Diese Probleme hat man in Japan nicht, d.h. auf Hokkaido, das unseren Breitengraden entspricht, benutzt man Weidenzweige statt Bambus – aber selbst das wäre bei diesen Temperaturen ein Wagnis. Und nicht nur hier liegt die Tücke im Detail: Durch die Einführung des gregorianischen Kalenders in Japan anstelle des alten Mondkalenders – auch wenn man es nicht sieht, wir haben heute Vollmond, Heumond – haben sich Verschiebungen um etwa einen Monat ergeben: auf Hokkaido feiert man Tanabata am 7. August. Gleichzeitig ist es zu einer Vermischung mit dem O-Bon-Fest gekommen, dem Gedenken an die Verstorbenen – wozu wir im Juni hier einen ausführlichen Vortrag hatten, da jahreszeitliche Zyklen in unserem Institut ein Forschungsschwerpunkt sind. Während man zu Neujahr also den Geistern eine Kiefer anbietet als vorübergehende Niederlassung, so ist es eben am 7.7. der Bambus. Die Wünsche, die sie Ihnen weitergeben wollen, werden über die Zettel mitgeteilt und im Grunde genommen an den Kosmos weitergeleitet, indem man sie nach einigen Tagen in einen Fluß wirft (manche verbrennen es auch). Solche Bräuche sind in Japan inzwischen ein Umweltproblem. Wenn Sie also wollen, dass Ihre Wünsche auch übermittelt werden, dann stellen Sie sich unwissend, wenn womöglich irgendwann in der Zeitung steht: „Bambusstrauch mit Wunschzetteln in der Spree gefunden.“ Und gehen Sie beim Wünschen unverkrampft vor. Meine ehem. jap. Mitarbeiterin hat mir gestern Fotos von ihrem mit bunten Papieren geschmückten Tanabata Strauss geschickt. Darauf stand u.a. der Wunsch ihres 6 jährigen Sohnes: „Ich will ins Schwimmbad“. Ein Wunsch, der bei diesen Temperaturen nur allzu verständlich, aber vielleicht auch ohne göttliche Hilfe realisierbar ist.
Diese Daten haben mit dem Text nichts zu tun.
/-- Codewords (R272): each is counted, a corrected one with its symbols, an uncorrectable one as bad; an unlocked
lane locks on the fourth good one in sequence, and a locked lane keeps its sequence over up to seven bad ones in a
row, and takes it from the first good one after electrical idle (R268). Fixed latency (R281): the first codeword of
a locked lane sets the release point 4 ns after its arrival; a later one in its place keeps it, and one that comes
after its release time slips: it sets a new point, which is raised once an epoch. The once-a-second check of a
lane's corrected symbols (R270): a second above LANE_BER_SWAP counts in a row, the third one in a row raises
LANE_BER and calls for a swap; a second below ends the row; the eye margin is measured anew. Tests of spares, of
RETIRED pairs (R271, R407) and under TEST_PATTERN count their errors, and the former keep whether the pair may be
used. -/
def Obligations.CodewordsAndHealth : Prop :=
  (∀ (s : State) (w : At) (n seq : Nat), s.runs w.k = true → n < 26 →
     let d := s.found w
     let recheck (e : Strand) : Strand := refsRecheck { s.pkg with out := [] } e
     let x := d.lane n
     let c := d.bump (0x3100 + n) 0x04 1
     (d.laneState n = 2 ∨ d.laneState n = 1 ∨ d.laneState n = 5) →
     (x.locked = false → x.goodRun < 3 → x.goodRun ≠ 0 → seq % 256 = x.cwSeq →
       let y := { x with goodRun := x.goodRun + 1, cwSeq := (seq + 1) % 256, badRun := 0, resync := false }
       Becomes (.codewordRx w n .ok seq) s w (recheck (c.setLane n y))) ∧
     (x.locked = false → 3 ≤ x.goodRun → seq % 256 = x.cwSeq → cwRate d n = 0 → d.lanes.swaps = [] →
       let y := { x with goodRun := x.goodRun + 1, cwSeq := (seq + 1) % 256, locked := true, badRun := 0, resync := false }
       Becomes (.codewordRx w n .ok seq) s w (recheck (c.setLane n y))) ∧
     (x.locked = true → x.badRun < 7 → cwRate d n = 0 → d.lanes.swaps = [] →
       Becomes (.codewordRx w n .uncorrectable seq) s w (recheck ((c.bump (0x3100 + n) 0x06 1).setLane n
         { x with badRun := x.badRun + 1, cwSeq := (x.cwSeq + 1) % 256 }))) ∧
     (x.locked = true → cwRate d n = 0 → d.lanes.swaps = [] → (x.resync = true ∨ seq % 256 = x.cwSeq) → ∀ k,
       let y := { x with badRun := 0, cwSeq := (seq + 1) % 256, resync := false }
       Becomes (.codewordRx w n (.corrected k) seq) s w
         (recheck (((c.bump (0x3100 + n) 0x05 1).bump (0x3100 + n) 0x07 k).setLane n y))) ∧
     (x.locked = true → x.badRun = 7 → d.laneUp n = true →
       let e := (c.bump (0x3100 + n) 0x06 1).setLane n { x with badRun := 8, cwSeq := (x.cwSeq + 1) % 256 }
       ∃ z, Becomes (.codewordRx w n .uncorrectable seq) s w (recheck z) ∧
         z = (laneLost (e.bump (0x3100 + n) 0x03 1) n).raiseOnce 0x71 (d.laneNo n))) ∧
  (∀ (s : State) (w : At) (n seq : Nat), s.runs w.k = true → n < 26 →
     let d := s.found w
     let recheck (e : Strand) : Strand := refsRecheck { s.pkg with out := [] } e
     let x := d.lane n
     let c := d.bump (0x3100 + n) 0x04 1
     let e := c.setLane n { x with badRun := 0, cwSeq := (x.cwSeq + 1) % 256 }
     let y := e.lane n
     let rate := cwRate d n
     d.laneState n = 2 → x.locked = true → x.resync = false → seq % 256 = x.cwSeq → rate ≠ 0 → d.lanes.swaps = [] →
     agushInput d (d.laneNo n) = none →
     (y.release = none →
       Becomes (.codewordRx w n .ok seq) s w (recheck (e.setLane n { y with release := some (d.now + nsTime 4, 0) }))) ∧
     (∀ base i, y.release = some (base, i) → d.now ≤ releaseTime base rate (i + 1) →
       Becomes (.codewordRx w n .ok seq) s w (recheck (e.setLane n { y with release := some (base, i + 1) }))) ∧
     (∀ base i, y.release = some (base, i) → releaseTime base rate (i + 1) < d.now →
       Becomes (.codewordRx w n .ok seq) s w
         (recheck ((e.setLane n { y with release := some (d.now + nsTime 4, 0) }).raiseOnce 0x78 (d.laneNo n))))) ∧
  (∀ (s : State) (w : At) (n errors : Nat) (pass : Bool), s.runs w.k = true → n < 26 →
     let d := s.found w
     let recheck (e : Strand) : Strand := refsRecheck { s.pkg with out := [] } e
     let x := d.lane n
     let cur := d.get (0x3100 + n) 0x07
     let high := decide (d.get 0x3002 0x03 < cur - x.symSec)
     (high = false →
       Becomes (.laneBerCheck w n) s w (recheck (rxMargin (d.setLane n { x with symSec := cur, berRun := 0 }) n))) ∧
     (high = true → x.berRun < 2 →
       Becomes (.laneBerCheck w n) s w (recheck (rxMargin (d.setLane n { x with symSec := cur, berRun := x.berRun + 1 }) n))) ∧
     (high = true → 2 ≤ x.berRun → let e := rxMargin (d.setLane n { x with symSec := cur, berRun := x.berRun + 1 }) n
       Becomes (.laneBerCheck w n) s w (recheck (wantSwap (e.raiseOnce 0x72 (e.laneNo n)) 1 (e.laneNo n)))) ∧
     (d.laneNo n = 0x7F → d.laneState n ≠ 6 →
       Becomes (.spareSelftest w n errors pass) s w (recheck ((d.bump (0x3100 + n) 0x0C errors).setLane n
         { x with testOk := decide (errors = 0) && pass }))) ∧
     (d.laneState n = 6 → x.retest = true →
       Becomes (.lanePrbsTestDone w n errors true) s w (recheck (((d.bump (0x3100 + n) 0x0C errors).setLane n
         { x with retest := false, testOk := true }).setLaneState n 1))) ∧
     (d.laneState n = 6 → x.retest = true →
       Becomes (.lanePrbsTestDone w n errors false) s w (recheck ((d.bump (0x3100 + n) 0x0C errors).setLane n
         { x with retest := false, testOk := false }))) ∧
     (d.laneState n = 4 → d.get (0x3100 + n) 0x0B ≠ 0 →
       Becomes (.lanePrbsTestDone w n errors pass) s w (recheck (d.bump (0x3100 + n) 0x0C errors))))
Die Werke von Sigrid Noack verlangen eigentlich eine eher kontemplative Ruhe, für die wir ab morgen wieder sorgen werden. Heute aber korrespondieren Tanabata, die Bambuszweige als Landekreuz der Geister und die Bambusflöte von Frau Tomoko Germar gut mit den Gouachen auf Japan-Jalousien, sprich: Bambusrollos. Selbst wenn es durch diese bunte Feststimmung nachher etwas lautstärker zugehen wird.
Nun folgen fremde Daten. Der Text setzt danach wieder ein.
-- ==== Sys2Proof/Tests/Slice0.lean ====
section
/-! SUPPORT. Tests of the model: the checks of well-formed commands, single steps with results from the spec, and for every
statement with hypotheses a state and operands that meet them. -/

namespace Sys2Proof.Tests

set_option Elab.async false

open Sys2Proof Sys2Proof.Machine

/-! ### States for the tests -/

/-- A command of strand 0 at a time. -/
abbrev at0 (t : Nat) : At := ⟨.s0, t⟩

/-- The state after reset with strand 0 changed. -/
def st0 (f : Strand → Strand) : State := { State.reset with st0 := f State.reset.st0 }

/-- The state after reset with the package changed. -/
def pkg0 (f : Pkg → Pkg) : State := { State.reset with pkg := f State.reset.pkg }

/-- A cell of strand 0 changed. -/
def cell0 (p : Nat) (f : Cell → Cell) : State := st0 fun d => d.setCell p (f (d.cell p))

/-- An image: section `i` of a type, instance and length stands at 0x10000 * (i + 1); then numbers at addresses. -/
def image (secs : List (Nat × Nat × Nat)) (nums : List (Nat × Nat × Nat)) : SMap Byte :=
  let dir := secs.zipIdx.map fun (x : (Nat × Nat × Nat) × Nat) =>
    (128 + 16 * x.2, 16, x.1.1 + x.1.2.1 * 2 ^ 16 + 0x10000 * (x.2 + 1) * 2 ^ 32 + x.1.2.2 * 2 ^ 64)
  (((16, 2, secs.length) :: dir) ++ nums).foldl
    (fun m (x : Nat × Nat × Nat) => writeMem m x.1 (natToBytes x.2.1 x.2.2)) []

/-- A strand that runs a plan. -/
def runs (m : SMap Byte) (d : Strand) : Strand := ({ d with plan := { d.plan with active := m } }).put 0x6000 0x06 1

/-- The host holds a level-0 session of strand 0. -/
def sess (s : State) : State := { s with st0 := { s.st0 with mgmt := { s.st0.mgmt with sessions := [⟨.host, 0⟩] } } }

/-! ### Cells (02_cell.md, 03_accumulation.md) -/

/-- SELECT names the memory by the low bits of its address (R185). -/
theorem test_select : (match exec (.select (at0 0) 3 2) State.reset with
    | .next t => (t.st0.cell 3).sel | _ => .stagingA) = CellMem.coefficient := by decide +kernel

/-- MIRROR takes the spare from bits 24..16 (R185). -/
theorem test_mirror : (match exec (.mirror (at0 0) 3 (1 + 33 * 65536)) State.reset with
    | .next t => (t.st0.cell 3).mirror | _ => none) = some 33 := by decide +kernel

theorem wit_control_port : State.reset.runs .s0 = true ∧ ((State.reset.strand .s0).cell 3).mirror = none ∧
    (∀ m : CellMem, m = .totals ∨ ∃ a : Fin 4, a.val % 4 = memCode m) ∧ bit 0x210001 0 = true ∧ bits 0x210001 16 9 < 272 ∧
    smWf (fun _ => ({} : Tile)) ((State.reset.strand .s0).cell 3).tiles = true := by
  refine ⟨by decide +kernel, by decide +kernel, fun m => ?_, by decide, by decide, by decide +kernel⟩
  cases m <;> decide

theorem wit_control_port_mirrored :
    let s := cell0 3 fun c => { c with mirror := some 33 }
    s.runs .s0 = true ∧ ((s.strand .s0).cell 3).mirror = some 33 := by decide +kernel

theorem wit_control_port_stores :
    let s := cell0 3 fun c => { c with pm := writeMem [] (64 * 127 + 24) (natToBytes 2 64) }
    let c := (s.strand .s0).cell 3
    s.runs .s0 = true ∧ c.mirror = none ∧ (∀ m : Fin 4, Memory.wf (c.memOf m) = true) ∧
      smWf (fun _ => ({} : Cell)) (s.strand .s0).cells = true ∧ 65532 + 4 ≤ memSize (memCode c.sel) ∧
      (s.strand .s0).work.swaps = [] ∧ (ag3Of c 127).mem < 3 ∧
      otherBase ((s.found (at0 0)).planOf ((s.found (at0 0)).runsAs 3)) ((s.found (at0 0)).runsAs 3) 127 (ag3Of c 127).base
        + 4 ≤ memSize (ag3Of c 127).mem := by decide +kernel

/-- A plan in which logical cell 0 has a role, a step that is valid, and power in the cell's domain. -/
def runnable : State := st0 fun d =>
  let d := (runs (image [(2, 0, 64)] []) d).put 0x2401 4 2
  d.setCell 0 { d.cell 0 with gateOpen := true }

theorem wit_run_start : runnable.runs .s0 = true ∧ (runnable.found (at0 0)).mayRun 0 = true ∧
    ((runnable.strand .s0).cell 0).running = false := by decide +kernel

theorem wit_kernel_step_still : (cellStep (State.reset.found (at0 0)) 5 ⟨0, 0⟩ []).still = true := by decide +kernel

/-- A cell that runs a list of one step: its parameter block in unit 4 names KERNEL 1 with 16 samples, its AG set is unit 5
(R35, R39). -/
def stepping : State := cell0 5 fun c => { c with
  running := true
  pm := writeMem (writeMem [] 0 (natToBytes 8 (4 + 5 * 2 ^ 8 + 2 ^ 15))) 256 (natToBytes 8 (1 + 16 * 2 ^ 16)) }

theorem wit_kernel_step :
    let c := (stepping.strand .s0).cell 5
    let se := c.stepAt c.pos
    stepping.runs .s0 = true ∧ c.running = true ∧ c.stopped = false ∧ c.pos < 32 ∧ c.ecc = [] ∧
      stepValid se (c.pmNat (64 * se.pbUnit) 64) (agSet (c.pmNat (64 * se.agUnit) 64)) = true := by decide +kernel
Und ganz abgesehen davon, gibt es auch gewisse Parallelen zu der Begegnung im Firmament. Es ist ja schon fast wie eine Begegnung der dritten Art, wenn man eine Künstlerin aus Guben (bzw. Dresden) und Japan öffentlich zusammenführen will, ein weiter Miclhstraßenbogen. Ich will es nicht verhehlen, denn schließlich war es ein ganz wesentlicher Anreiz für diese Ausstellung: Guben ist unser gemeinsamer Heimatort. Und da ich von Haus aus kein Kunsttheoretikerin bin, habe ich beschlossen, mich heute als Brandenburger Lokalpatriotin zu outen und wie beim Bambus ein wenig unserer gemeinsamen Verwurzelung und den Wachstumsringen nachzusinnen.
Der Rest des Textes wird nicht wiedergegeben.